Bhansali Deal Structure

  • Question: Does the Bhansali deal risk equity or debt funding for mega-movies? (Aanchal Jalan)
  • Answer: Saregama has no obligation to put in more money over the next 3 years. The deal includes financial oversight and SLB’s ability to pre-sell rights to OTT platforms minimizes debt needs. (Vikram Mehra)

Paid Subscription

  • Question: What are the assumptions for paid music penetration? (Jyoti)
  • Answer: Current guidance (21-23%) does not factor in a paid-subscription explosion. If major players (Spotify/Saavn) move behind paywalls, it acts as a “booster.” (Vikram Mehra)

Key Takeaway

Saregama reported a stable Q3 FY26 with a notable 29% YoY growth in its core music licensing vertical, supported by the success of the film Dhurandhar.
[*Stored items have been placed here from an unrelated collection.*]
/-- A core for which a fault was found after issue stops at its next issue, or at once when the compute engine is held or has
stopped (R41, R144). -/
def stopLater (s : State) (c : Nat) : State :=
  let k := coreOf s c
  if k.faulted then s
  else if k.ce.held.isSome || k.ce.run != .running then stopCore s c
  else modCore s c fun k => { k with stopNext := true }

/-- A fault found after issue by a unit of the core: one record; the core stops (R41). -/
def lateFault (s : State) (c : Nat) (r : FaultRec) : State := stopLater (reportCore s c r) c

/-! ### Uncorrectable errors (R331 to R333) -/

/-- Subcode of a memory uncorrectable record for a line (Table 14.2). DESIGN CHOICE, log entry 48. -/
def uncorrSub (a : Nat) : Nat := if inHbm a then 1 else 2

/-- Count an uncorrectable error in its unit, tell the Cone, and set `DISC` on the context that read the line. -/
def countUncorr (s : State) (line : Nat) (ctx : Option Nat) : State :=
  let s := { s with secure := { s.secure with evUnc := s.secure.evUnc + 1, uncLines := (s.secure.uncLines.filter (· != line / 64 * 64)) ++ [line / 64 * 64] } }
  let s := match unitOfAddr s line with
    | some u =>
      let m := unitOf s u
      let m := { m with uncorr := satAdd 16 m.uncorr 1, eaddr := BitVec.ofNat 64 (line / 64 * 64 % 2 ^ 48)
                        recent := (m.recent.filter fun r => r.1 != line / 64 && decide (s.clock.beat < r.2 + 1000000)) ++ [(line / 64, s.clock.beat)] }
      { s with units := mset {} s.units u m }
    | none => s
  discOpt s ctx

/-- Count a corrected error in its unit and toward the Cone. -/
def countCorrected (s : State) (line : Nat) : State :=
  let s := { s with secure := { s.secure with evCorr := s.secure.evCorr + 1 } }
  match unitOfAddr s line with
  | some u => { s with units := mset {} s.units u { unitOf s u with corr := satAdd 32 (unitOf s u).corr 1 } }
  | none => s

/-- A read of [a, a + n) meets the correctable errors held in its lines: each is counted, none is
written back. DESIGN CHOICE, log entry 48. DEDUCED, log entry 49. -/
def noteSoft (s : State) (a n : Nat) : State :=
  (s.softLines.filter fun l => decide (l < a + n ∧ a < l + 64)).foldl countCorrected s

/-- The record of an uncorrectable line met by a consumer (Table 21.3, class 0x09). -/
def uncorrRec (s : State) (ukind sub line : Nat) (cmd : W64) (ctx : Option Nat) : FaultRec :=
  { cls := 9, sub := sub, ukind := ukind, flags := if ctx.isSome then 2 else 0
    addr := BitVec.ofNat 64 (s.fabric.devaddr.toNat * 2 ^ 48 + line), w1 := cmd, beat := beatW s, ctx := ctx }

/-- The global address of a line of this device. -/
def globalLine (s : State) (line : Nat) : W64 := BitVec.ofNat 64 (s.fabric.devaddr.toNat * 2 ^ 48 + line % 2 ^ 48)

/-! ### Tallies (R284 to R289) -/

/-- The range of a core's (or context's) translation that holds virtual tally v (R288): its index. -/
def ttrFind (ttr : Nat → W64) (v : Nat) : Option W64 :=
  ((List.range 8).map ttr).find? fun r =>
    bit r 63 && decide (bits r 59 48 ≤ v ∧ v ≤ bits r 47 36)

/-- The physical tally of virtual tally v for a core: cluster × 4096 + number (Table 12.1). -/
def translateFor (ttr : Nat → W64) (c v : Nat) : Option Nat :=
  match ttrFind ttr v with
  | none => none
  | some r =>
    let i := v - bits r 59 48
    if bit r 62 then some (clusterOf c * 4096 + (bits r 11 0 + 32 * i + c % 32))
    else some (bits r 35 32 * 4096 + (bits r 11 0 + i))

/-- Translation through the ranges loaded into core c. -/
def translate (s : State) (c : Nat) (t : BitVec 12) : Option Nat :=
  translateFor (fun n => mget 0 (coreOf s c).ttr n) c t.toNat

/-- Translation through a context's descriptor, for units that act for it. -/
def translateCtx (s : State) (x c : Nat) (t : BitVec 12) : Option Nat :=
  translateFor (fun n => cw s x (0xA0 + 8 * n)) c t.toNat

/-- The count of a physical tally. -/
def tallyAt (s : State) (p : Nat) : Nat := (mget 0 s.tallies p).toNat

/-- Whether an advance would pass the 48-bit range (R284). -/
def overflows (s : State) (p amount : Nat) : Bool := decide (2 ^ 48 ≤ tallyAt s p + amount)

/-- Advance a physical tally; one that would pass the range keeps its value (R284). -/
def advance (s : State) (p amount : Nat) : State :=
  if overflows s p amount then s
  else { s with tallies := mset 0 s.tallies p (BitVec.ofNat 48 (tallyAt s p + amount)) }

/-- The tally overflow fault (class 0x08, subcode 0x05). -/
def overflowRec (s : State) (ukind : Nat) (addr : W64) (t p amount : Nat) : FaultRec :=
  { cls := 8, sub := 5, ukind := ukind, addr := addr, w1 := BitVec.ofNat 64 t
    w2 := BitVec.ofNat 64 (tallyAt s p), w3 := BitVec.ofNat 64 amount }

/-- A unit acting for core c's command advances its completion tally by 1; an overflow is reported in the unit's
name, the tally keeps its value, and the core stops (R41, R284). DEDUCED, log entry 15. -/
def completeTally (s : State) (c : Nat) (ukind : Nat) (t : BitVec 12) : State :=
  match translate s c t with
  | none => s
  | some p =>
    if overflows s p 1 then
      lateFault s c (overflowRec s ukind 0 t.toNat p 1)
    else advance s p 1

/-! ### Command credits (R60): classes 0 Turn, 1 chain, 2 Herd, 3 Kiln, 4 deferred chain -/

/-- Credits a core has left in a class. -/
def creditsLeft (k : Core) (cl : Nat) : Nat := 8 - mget 0 k.used cl
/-- Take a credit. -/
def takeCredit (k : Core) (cl : Nat) : Core := { k with used := mset 0 k.used cl (mget 0 k.used cl + 1) }
/-- Return a credit. -/
def giveCredit (s : State) (c cl : Nat) : State :=
  modCore s c fun k => { k with used := mset 0 k.used cl (mget 0 k.used cl - 1) }
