-- ==== Sys2Proof/Machine/Drain.lean ====
section
/-! DEFINITION. The drain (R196 to R213): the checks at issue, the slots, the element stages, statistics, scores,
selection, spill and resume, and completion. -/

namespace Sys2Proof.Machine

open Sys2Proof

/-! ### The control word (Table 8.1) and the parameter block (Table 8.2) -/

/-- `POFF` × 1,024. -/
def dPar (w : W64) : Nat := bits w 63 53 * 1024
/-- `ACT`. -/
def dAct (w : W64) : Nat := bits w 48 46
/-- `DER`. -/
def dDer (w : W64) : Bool := bit w 45
/-- `SCB`. -/
def dScb (w : W64) : Bool := bit w 44
/-- `STAT`. -/
def dStat (w : W64) : Nat := bits w 43 41
/-- `TOPK`. -/
def dTopk (w : W64) : Nat := bits w 40 38
/-- `TBLK`. -/
def dTblk (w : W64) : Bool := bit w 37
/-- `SEL`. -/
def dSel (w : W64) : Nat := bits w 36 35
/-- `SPM`. -/
def dSpm (w : W64) : Nat := bits w 34 33
/-- `SPN`. -/
def dSpn (w : W64) : Nat := bits w 32 20
/-- R, the rows drained. -/
def dRows (w : W64) : Nat := bits w 19 10 + 1
/-- `ACC`. -/
def dSet (w : W64) : Nat := bits w 9 9
/-- `ROW0`. -/
def dRow0 (w : W64) : Nat := bits w 8 0
/-- Whether the drain reads its parameter block. -/
def dUsesPar (w : W64) : Bool := dScb w || dStat w != 0 || dTopk w != 0 || dSpm w != 0 || dSel w == 2
/-- Whether it is a spill. -/
def dSpill (w : W64) : Bool := dSpm w == 1 || dSpm w == 2
/-- The stage count S (R200). -/
def dStages (w : W64) : Nat :=
  if dSpill w then 2
  else 1 + (if dSpm w = 3 then 1 else 0) + (if dScb w then 1 else 0) + (if dAct w ≠ 0 then 1 else 0)
/-- Whether d1 and d2 are required (R202). -/
def dNeeds1 (w : W64) : Bool := dSel w != 3
/-- See `dNeeds1`. -/
def dNeeds2 (w : W64) : Bool := dDer w || dSel w == 1 || dSel w == 2

/-- Window offset of the spill buffer. -/
def pbSpill (p : List Byte) : Nat := bits (wordAt p 0x200) 20 0
/-- Window offset of the statistics record. -/
def pbStat (p : List Byte) : Nat := bits (wordAt p 0x208) 20 0
/-- `SFIRST`. -/
def pbFirst (p : List Byte) : Bool := bit (wordAt p 0x208) 63
/-- `SCOPE`. -/
def pbScope (p : List Byte) : Bool := bit (wordAt p 0x208) 62
/-- Window offset of the score list. -/
def pbTopk (p : List Byte) : Nat := bits (wordAt p 0x210) 20 0
/-- POS of drained element (r, c), exactly (R209). -/
def pbPos (p : List Byte) (r c : Nat) : Int :=
  (bits (wordAt p 0x218) 31 0 : Nat) + r * signed 32 (bits (wordAt p 0x220) 63 32) + c * signed 32 (bits (wordAt p 0x220) 31 0)
/-- `LBASE`. -/
def pbLbase (p : List Byte) : Nat := 64 * bits (wordAt p 0x228) 1 0

/-- Score blocks of a drain (R209). -/
def dBlocks (w : W64) : Nat := if dTblk w then dRows w else dRows w / 4 * 16

/-- The ranges a drain uses (R205): d2 and the parameter block read; d1, spill buffer, statistics, scores written. -/
def drainSpans (w : W64) (d1 d2 par : List Byte) : List (Int × Nat × Bool) :=
  let tensor := fun (i : List Byte) (write : Bool) =>
    match (Desc.of i).bounds write with
    | some (a, n) => if (Desc.of i).spad then [(a, n, write)] else []
    | none => []
  (if dNeeds2 w then tensor d2 false else [])
  ++ (if dUsesPar w then [(Int.ofNat (dPar w), 576, false)] else [])
  ++ (if dNeeds1 w then tensor d1 true else [])
  ++ (if dSpm w ≠ 0 then [(Int.ofNat (pbSpill par), 512 * dRows w, true)] else [])
  ++ (if dStat w ≠ 0 then [(Int.ofNat (pbStat par), if pbScope par then 16 else 16 * dRows w, true)] else [])
  ++ (if dTopk w ≠ 0 then [(Int.ofNat (pbTopk par), 8 * dTopk w * dBlocks w, true)] else [])

/-- The ranges a drain registers (R205). -/
def drainRanges (w : W64) (d1 d2 par : List Byte) : List (Nat × Nat × Bool) :=
  (drainSpans w d1 d2 par).map fun r => (r.1.toNat, r.2)

/-- Whether the control word breaks Table 8.1. -/
def badDrainCtl (w : W64) : Bool :=
  bits w 52 49 != 0 || decide (5 < dAct w) || (dDer w && (dAct w == 0 || dSel w == 1 || dSel w == 2)) || decide (4 < dStat w)
  || (dSpill w && (dSel w != 3 || dAct w != 0 || dDer w || dScb w || dStat w != 0 || dTopk w != 0))
  || (if dSpm w = 0 then dSpn w != 0 else dSpn w == 0 || decide (4096 < dSpn w))
  || (!dUsesPar w && bits w 63 53 != 0)
  || (dTopk w != 0 && !dTblk w && dRows w % 4 != 0)
  || decide (512 < dRow0 w + dRows w)

/-- Whether the parameter block breaks R199. -/
def badDrainPar (w : W64) (p : List Byte) : Bool :=
  (dSpm w != 0 && bits (wordAt p 0x200) 63 21 != 0)
  || (dStat w != 0 && bits (wordAt p 0x208) 61 21 != 0)
  || (dTopk w != 0 && (bits (wordAt p 0x210) 63 21 != 0 || bits (wordAt p 0x218) 63 32 != 0))
  || (dSel w == 2 && bits (wordAt p 0x228) 63 2 != 0)
  || (p.drop 0x230).any (· != 0)
  || (dSel w == 2 && dStat w != 0 && !pbScope p)

/-- The number of elements that d1 takes, and the entries of a list (Table 8.4). -/
def drainCount (w : W64) (d2 : List Byte) : Nat :=
  if dSel w = 0 then 64 * dRows w
  else if dSel w = 1 then 32 * dRows w
  else if dSel w = 2 then ((Desc.of d2).dim 4).ext / 2
  else 0

/-- Whether no dimension of a descriptor has pads. -/
def noPads (d : Desc) : Bool := d.dims.all fun x => x.lo + x.hi == 0

/-- Whether d1 meets R202 and R203. -/
def drainDest (w : W64) (i1 i2 : List Byte) : Bool :=
  let d1 := Desc.of i1
  !dNeeds1 w || (d1.spad && noPads d1 && (d1.dims.foldl (fun a x => a * x.ext) 1) == drainCount w i2
    && (d1.form != 1 || dSel w == 0))

/-- Whether d2 meets R202 and R203. -/
def drainList (w : W64) (i2 : List Byte) : Bool :=
  let d2 := Desc.of i2
  let row := (List.range 4).all fun i => (d2.dim i).ext == 1
  !dNeeds2 w || (d2.spad && noPads d2 && d2.form == 0
    && (if dDer w then decide (d2.fmt ≤ 4) && (d2.dims.foldl (fun a x => a * x.ext) 1) == 64 * dRows w
        else if dSel w = 1 then d2.fmt == 0xA && row && (d2.dim 4).ext == 8 * dRows w
        else d2.fmt == 0xA && row && (d2.dim 4).ext % 2 == 0 && decide (2 ≤ (d2.dim 4).ext ∧ (d2.dim 4).ext ≤ 65536)))

/-- Checks of `drain` at issue index n (R126, R197 to R199, R202, R203, R209, R211, Table 8.8). -/
def drainFlts (s : State) (c n : Nat) (i1 i2 : List Byte) (f1 f2 : Reg) (w : W64) (t : BitVec 12) (chain : Bool) (pc : W64) :
    List Flt :=
  let k := coreOf s c
  let par := if dUsesPar w then (spadRd s c .drain).bytes (dPar w) 576 else []
  let inRange := fun q => decide (dRow0 w ≤ q ∧ q < dRow0 w + dRows w)
  let held := match k.isect with | some i => bits i.ctl 16 16 == dSet w | none => false
  let corner := ([(0, 0), (dRows w - 1, 0), (0, 63), (dRows w - 1, 63)].map fun q => pbPos par q.1 q.2).filter fun p =>
    decide (p < 0 ∨ (2 ^ 32 : Int) ≤ p)
  let offs := (if dSpm w ≠ 0 then [pbSpill par] else []) ++ (if dStat w ≠ 0 then [pbStat par] else [])
    ++ (if dTopk w ≠ 0 then [pbTopk par] else [])
  let win := (drainSpans w i1 i2 par).filterMap fun r => if r.2.1 = 0 then none else spadFlt k r.1 r.2.1
  faultIf (!interlocked k && rowPending k n (dSet w) inRange) (schedFlt 2 pc (pendingRow k n (dSet w) inRange))
  ++ faultIf (!interlocked k && (decide (n < k.drainUntil) || (!chain && chainBusy k))) (schedFlt 3 pc)
  ++ faultIf (!chain && ((!dNeeds1 w && f1 != 0) || (!dNeeds2 w && f2 != 0))) (schedFlt 7 pc)
  ++ faultIf (badDrainCtl w || (dUsesPar w && badDrainPar w par)) (schedFlt 0xB pc)
  ++ faultIf held (schedFlt 0xC pc)
  ++ faultIf (!chain && dSpm w != 0 && dSpn w != mget 0 k.passCount (dSet w)) (schedFlt 0xE pc)
  ++ faultIf (!chain && deferredHolds k (dSet w) inRange) (schedFlt 0xF pc (deferredRow k (dSet w) inRange))
  ++ win
  ++ faultIf (offs.any fun o => o % 64 != 0) { cls := 3, sub := 5, addr := BitVec.ofNat 64 (dPar w), w1 := 64 }
  ++ faultIf (dTopk w != 0 && !corner.isEmpty)
       { cls := 5, sub := 7, addr := BitVec.ofNat 64 (pbTopk par), w1 := BitVec.ofInt 64 (corner.headD 0), w2 := 0x100000000, w3 := noIndex }
  ++ faultIf (!chain && (translate s c t).isNone) { cls := 8, sub := 6, addr := pc, w1 := BitVec.ofNat 64 t.toNat }
  ++ (if dNeeds1 w then (Desc.of i1).faults { write := true } (Desc.of i1).place else [])
  ++ (if dNeeds2 w then (Desc.of i2).faults {} (Desc.of i2).place else [])
  ++ faultIf (!drainDest w i1 i2) { cls := 0xB, sub := 0xA, addr := (Desc.of i1).place, w1 := noIndex }
  ++ faultIf (!drainList w i2) { cls := 0xB, sub := 0xA, addr := (Desc.of i2).place, w1 := noIndex }

/-! ### Slots and their costs (R204) -/

/-- The bytes that hold element e of a tensor: offset and length. -/
def Desc.elemSpan (d : Desc) (e : Nat) : List (Nat × Nat) :=
  let e4 := (d.dim 4).ext
  if d.plain then [((d.unitAt e).2.toNat, d.es)]
  else
    let a := (d.unitAt (e / e4)).2.toNat
    let i := e % e4
    let eb := elemBits d.fmt
    if isMx d.fmt then
      let s24 := d.form == 1
      let sb := saggarBytes d.fmt s24
      let cb := sb / 8
      let blk := (cb - 8) / 4
      let cell := a + i / 1024 * sb + i / 128 % 8 * cb
      [(cell, 8), (cell + 8 + i / 32 % 4 * blk, blk)]
    else
      let st := a + i / 512 * stripBytes d.fmt
      [(st + i % 512 / 4 * (2 * eb / 8), 2 * eb / 8), (st + 256 * (eb / 8) + i % 512 / 8, 1)]

/-- Slots of a drain. -/
def drainSlots (w : W64) (d2 : List Byte) : Nat :=
  if dSel w = 2 then ceilDiv (drainCount w d2) 8 + (if dTopk w ≠ 0 then dRows w else 0) else dRows w

/-- Score blocks that row r completes. -/
def blocksAt (w : W64) (r : Nat) : List Nat :=
  if dTopk w = 0 then []
  else if dTblk w then [r]
  else if r % 4 = 3 then (List.range 16).map fun b => 16 * (r / 4) + b else []

/-- The list slots of a drain with `SEL` 2 (R204). -/
def listSlots (w : W64) (d2 : List Byte) : Nat := if dSel w = 2 then ceilDiv (drainCount w d2) 8 else 0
While overall revenue appears lumpy due to the high base effect of major concerts in the previous year, the music segment achieved 18% growth for the nine-month period. Strategically, the company is pivoting away from in-house movie production to a minority-partnership model with Bhansali Productions, focusing instead on high-margin music IP and capital-light live events. Management utilized GenAI to drastically reduce content production costs and is aggressively building an artist management vertical to capture brand and event revenue. Looking ahead, Saregama maintains a music growth guidance of 17-18% for FY26, aiming for a return to 21-23% in the medium term. Investors should monitor the impact of the Bhansali partnership on content costs and the stabilization of the live events vertical as the company transitions its business mix.